Mathematics may potentially explain biological systems, the question is whether or not the mathematics can develop that mathematics =]
 
I once read a response to the idea that science fiction has predicted so much of what has actually "come true"- science fiction has predicted many things, most of which have not come true. But if you predict enough things some of them are bound to come true!

The key point is that there is not just one "mathematics"- there are many different "mathematical theories" (group theory, linear algebra, Euclidean geometry, etc. are all different "mathematical theories"). Mathematical theories are "templates". At the basis of any mathematical theory are "undefined terms" and axioms using those undefined terms. To apply mathematics to a "real" problem, we look for a "template" (a mathematical theory) that "fits". That is, we assign meanings, from the problem, to the undefined terms. If with those values, we can show that the axioms are true, then we know that all theorems derived from the axioms and all "methods" derived from those axioms will work for this problem. Of course, the best we can hope for is that we can show that the axioms are approximately true. Since real problems always involve measurement, which is approximate, we cannot expect them to be exactly true.
 
HallsofIvy said:
...there is not just one "mathematics"- there are many different "mathematical theories" (group theory, linear algebra, Euclidean geometry, etc. are all different "mathematical theories"). Mathematical theories are "templates"
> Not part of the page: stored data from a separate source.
/-- Ends a pending commit with its members made live. -/
def State.endPending (s : State) (res : Fld) (fs : List Fld) (v : Nat) : State :=
  { s with cmt := s.cmt.filter (· != res.key) }.commit res fs v

/-! ## Host completions (rules R104 to R107) -/

/-- Ring n. -/
def State.ring (s : State) (n : Nat) : RingSt := AMap.get s.hre.rings n RingSt.off

/-- The state with ring n set. -/
def State.setRing (s : State) (n : Nat) (r : RingSt) : State := { s with hre := { s.hre with rings := AMap.set n r s.hre.rings } }

/-- The opcodes each block accepts, by target, opcode and ring type (rule R104 and the opcode tables). -/
def acceptedOpcodes : List (Nat × Nat × Nat) :=
  [(0x00, 1, 0), (0x02, 0, 0), (0x02, 1, 0), (0x07, 1, 1), (0x07, 2, 1), (0x08, 1, 0), (0x08, 2, 2), (0x09, 1, 0),
   (0x09, 2, 0), (0x09, 3, 2), (0x0A, 1, 1), (0x0A, 2, 0), (0x0A, 3, 2), (0x0A, 4, 0), (0x0C, 1, 0), (0x0C, 2, 0),
   (0x0C, 3, 0), (0x0C, 4, 0), (0x0C, 5, 0), (0x0C, 6, 0), (0x0C, 7, 0), (0x0E, 1, 1), (0x0E, 2, 2), (0x13, 1, 2),
   (0x13, 2, 1), (0x13, 3, 1), (0x13, 4, 1), (0x13, 5, 0), (0x13, 6, 0), (0x14, 1, 1), (0x14, 2, 1), (0x14, 3, 0),
   (0x15, 1, 2), (0x15, 2, 1), (0x15, 3, 0)]

/-- Whether a descriptor fails with BAD_FORMAT on a ring of a type (rule R104). -/
def badDesc (ty : Nat) (d : Desc) : Bool :=
  d.rsv || decide (d.target.toNat > 0x17) || decide (d.flags.toNat > 3) ||
    !(acceptedOpcodes.contains (d.target.toNat, d.opcode.toNat, ty))

/-- Whether a descriptor carries FENCE. -/
def fenced (d : Desc) : Bool := bits d.flags.toNat 0 1 == 1

/-- Descriptors that fail their checks end as soon as they may start: at once, or with FENCE once every earlier one of the ring has
completed (rule R104); `waits` says that an earlier one has not. -/
def endBad (ty : Nat) (waits : Bool) : List SubDesc → List SubDesc
  | [] => []
  | x :: t =>
    let y := if !x.started && badDesc ty x.desc && !(fenced x.desc && waits) then { x with started := true, done := some ⟨St.badFormat, 0, 0⟩ } else x
    y :: endBad ty (waits || y.done.isNone) t

/-- Marks the started, unfinished descriptor of an index as finished. -/
def markDone (index : Nat) (res : HostResult) : List SubDesc → List SubDesc
  | [] => []
  | x :: t => if x.index = index ∧ x.done = none then { x with started := true, done := some res } :: t
              else x :: markDone index res t

/-- Whether the session a command was fetched in is the one in force. -/
def State.inSession (s : State) (c : Cmd) : Bool := s.hre.claimed && s.hre.session == c.session.toNat

/-- The descriptors of a command's ring in its session, in index order: those of the ring, or those that outlived the session. -/
def State.descs (s : State) (c : Cmd) : List SubDesc :=
  if s.inSession c then (s.ring c.ring.val).sub
  else (s.hre.old.filter fun (o : OldDesc) => o.session == c.session.toNat && o.ring == c.ring.val).map (·.desc)

/-- The epoch that a command's descriptor was fetched for (rules R14, R106). -/
def State.fetchEpoch (s : State) (c : Cmd) : Nat :=
  (((s.descs c).find? (fun (x : SubDesc) => x.index == c.index.toNat)).map (·.epoch)).getD s.nextEpoch

/-- Whether an old descriptor is a command's. -/
def OldDesc.isOf (o : OldDesc) (c : Cmd) : Bool := o.session == c.session.toNat && o.ring == c.ring.val && o.desc.index == c.index.toNat

/-- A descriptor completes with a status, the bytes moved and RESULT; its entry is written by COMPLETION_WRITE. One whose session has
ended gets no entry (rule R117). -/
def State.finish (s : State) (c : Cmd) (status doneLen result : Nat) : State :=
  let r : HostResult := ⟨status, doneLen, result⟩
  let g := s.ring c.ring.val
  let t := if s.inSession c then
      s.setRing c.ring.val { g with sub := endBad (s.rd (Reg.HRE_RING_CFG_TYPE c.ring.val)) false (markDone c.index.toNat r g.sub) }
    else { s with hre := { s.hre with old := s.hre.old.filter fun (o : OldDesc) => !o.isOf c } }
  { t with hre := { t.hre with last := some (c.ring.val, c.index.toNat, r) } }

/-- A DATA_OUT command ends DONE with these bytes in its host buffer (rule R122); of a session that has ended nothing is written. -/
def State.finishData (s : State) (c : Cmd) (bytes : List Nat) : State :=
  let t := s.finish c St.done bytes.length 0
  if s.inSession c then { t with hre := { t.hre with dataOut := bytes } } else t

/-- Ring types (rule R103). -/
inductive RingKind where
  | command | dataIn | dataOut
  deriving DecidableEq, Repr

/-- The code of a ring type. -/
def RingKind.code : RingKind → Nat
  | .command => 0
  | .dataIn => 1
  | .dataOut => 2

/-- Whether the descriptor at `index` may not start: it has started before or was never fetched, or an earlier descriptor of the ring
keeps it back, an unstarted one to the same block, or with FENCE any unfinished one (rules R104, R106). -/
def heldBack (index target : Nat) (fence : Bool) : List SubDesc → Bool
  | [] => true
  | x :: t =>
    if x.index = index then x.started
    else (x.done.isNone && (fence || (x.desc.target.toNat % 32 == target && !x.started))) || heldBack index target fence t

/-- Whether a command's descriptor may start now. -/
def State.mayStart (s : State) (c : Cmd) : Bool := !heldBack c.index.toNat (c.desc.target.toNat % 32) (fenced c.desc) (s.descs c)

/-- Marks the descriptor at an index as started. -/
def markStarted (index : Nat) : List SubDesc → List SubDesc
  | [] => []
  | x :: t => if x.index = index then { x with started := true } :: t else x :: markStarted index t

/-- The state in which a descriptor's work starts. -/
def State.begun (s : State) (c : Cmd) : State :=
  if s.inSession c then s.setRing c.ring.val { s.ring c.ring.val with sub := markStarted c.index.toNat (s.ring c.ring.val).sub }
  else { s with hre := { s.hre with old := s.hre.old.map fun (o : OldDesc) =>
                           if o.isOf c then { o with desc := { o.desc with started := true } } else o } }

/-- A descriptor reaches its block (rules R104 to R106, R122), which its fetch has found well-formed: it waits for the earlier ones it
follows, and works once; then no byte on a data ring is BAD_LENGTH, a bus error on the payload is BUS_ERROR with the bytes moved before
it, and otherwise the block does its work. -/
def State.hostCmd (s : State) (c : Cmd) (k : RingKind) (body : State → State) : State :=
  if !s.mayStart c then s
  else
    let t := s.begun c
    if k ≠ .command ∧ c.desc.length = 0 then t.finish c St.badLength 0 0
    else match c.err with
      | some n => t.finish c St.busError n 0
      | none => body t

/-! ## Free values -/

/-- Draws a free value (log entry 4) and hands it on. -/
def State.draw (s : State) (kind : Nat) : Nat × State := (Config.freeValue kind s.ctr, { s with ctr := s.ctr + 1 })

/-- An uncorrectable LPDDR4X read (rule R547); the content of the record on chute 62 is not given: a free value (log entry 4). -/
def State.memUncorr (s : State) (addr : Nat) : State :=
  let t := ((s.stopBy Reg.MEM_ECC_UNCORR 1).wr Reg.MEM_LAST_UNCORR addr).event 0x16 1 addr
  let r := t.draw 9
  r.2.send 62 0 (le 16 r.1)

/-! ## Modes -/

/-- The 4-bit code of a mode (rule R58). -/
def Mode.code : Mode → Nat
  | .cellar => 0 | .dormerWatch => 1 | .boot => 2 | .pantry => 3 | .survey => 4 | .hostedIdle => 5 | .fleetRun => 6
  | .fleetHold => 7 | .twinStandby => 8 | .rejoin => 9 | .update => 10 | .faultSafe => 11

/-- A main mode: the main domain is powered. -/
def Mode.main : Mode → Bool
  | .cellar => false | .dormerWatch => false | _ => true

/-- A mode in which decision epochs commit (rule R348). -/
def Mode.commits : Mode → Bool
  | .fleetRun => true | .fleetHold => true | .faultSafe => true | _ => false

/-- The fleet modes: the mode serves a fleet (rules R19 and R456). -/
def Mode.fleet : Mode → Bool
  | .fleetRun => true | .fleetHold => true | _ => false

/-- A block that runs only in the main modes is unpowered in the others: its command then has no effect. -/
def State.whenMain (s : State) (body : State → State) : State := if s.mode.main && s.pwr.mainPowered then body s else s

/-- A trigger of lower rank waits while PFAIL handling runs, which ends with the main domain (rules R60, R62, R74). -/
def State.unlessPfail (s : State) (body : State → State) : State := if s.pwr.pfailLatched then s else body s

/-- Whether outputs have stopped in PFAIL handling or a commanded power-down (rules R71, R73). -/
def State.outputsStopped (s : State) : Bool :=
  s.pwr.pfailLatched || (match s.pwr.pdown with | some d => d.outputsOff | none => false)

/-- MEAS_RUNNING (rule R202): measurement epochs run from the start of the image while PLL_ADC is locked, until the outputs stop. -/
def State.showMeas (s : State) : State :=
  s.wr Reg.RNG_STATUS_MEAS_RUNNING (bit (s.on Reg.CLK_SRC_STATUS_PLL_ADC_LOCK && s.upd.image && !s.outputsStopped))

/-- The mode changes; vector 0 signals it (vector table). -/
def State.enter (s : State) (m : Mode) : State := { s with prev := s.mode, mode := m }.signal 0

end Sys2Proof.Machine
end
That's why I believe that mathematics, taken as a whole, may be a larger (or perhaps more varied) invented structure than discovered reality itself. There seem to be parts of mathematics which don't correspond to parts of reality, spare mathematics, as it were, from a physicists point of view. Perhaps Hamilton's Quaternions are an example? But then what look like spare parts suddenly turn out to be very useful -- Tensor analysis for General Relativity for example. One never can tell!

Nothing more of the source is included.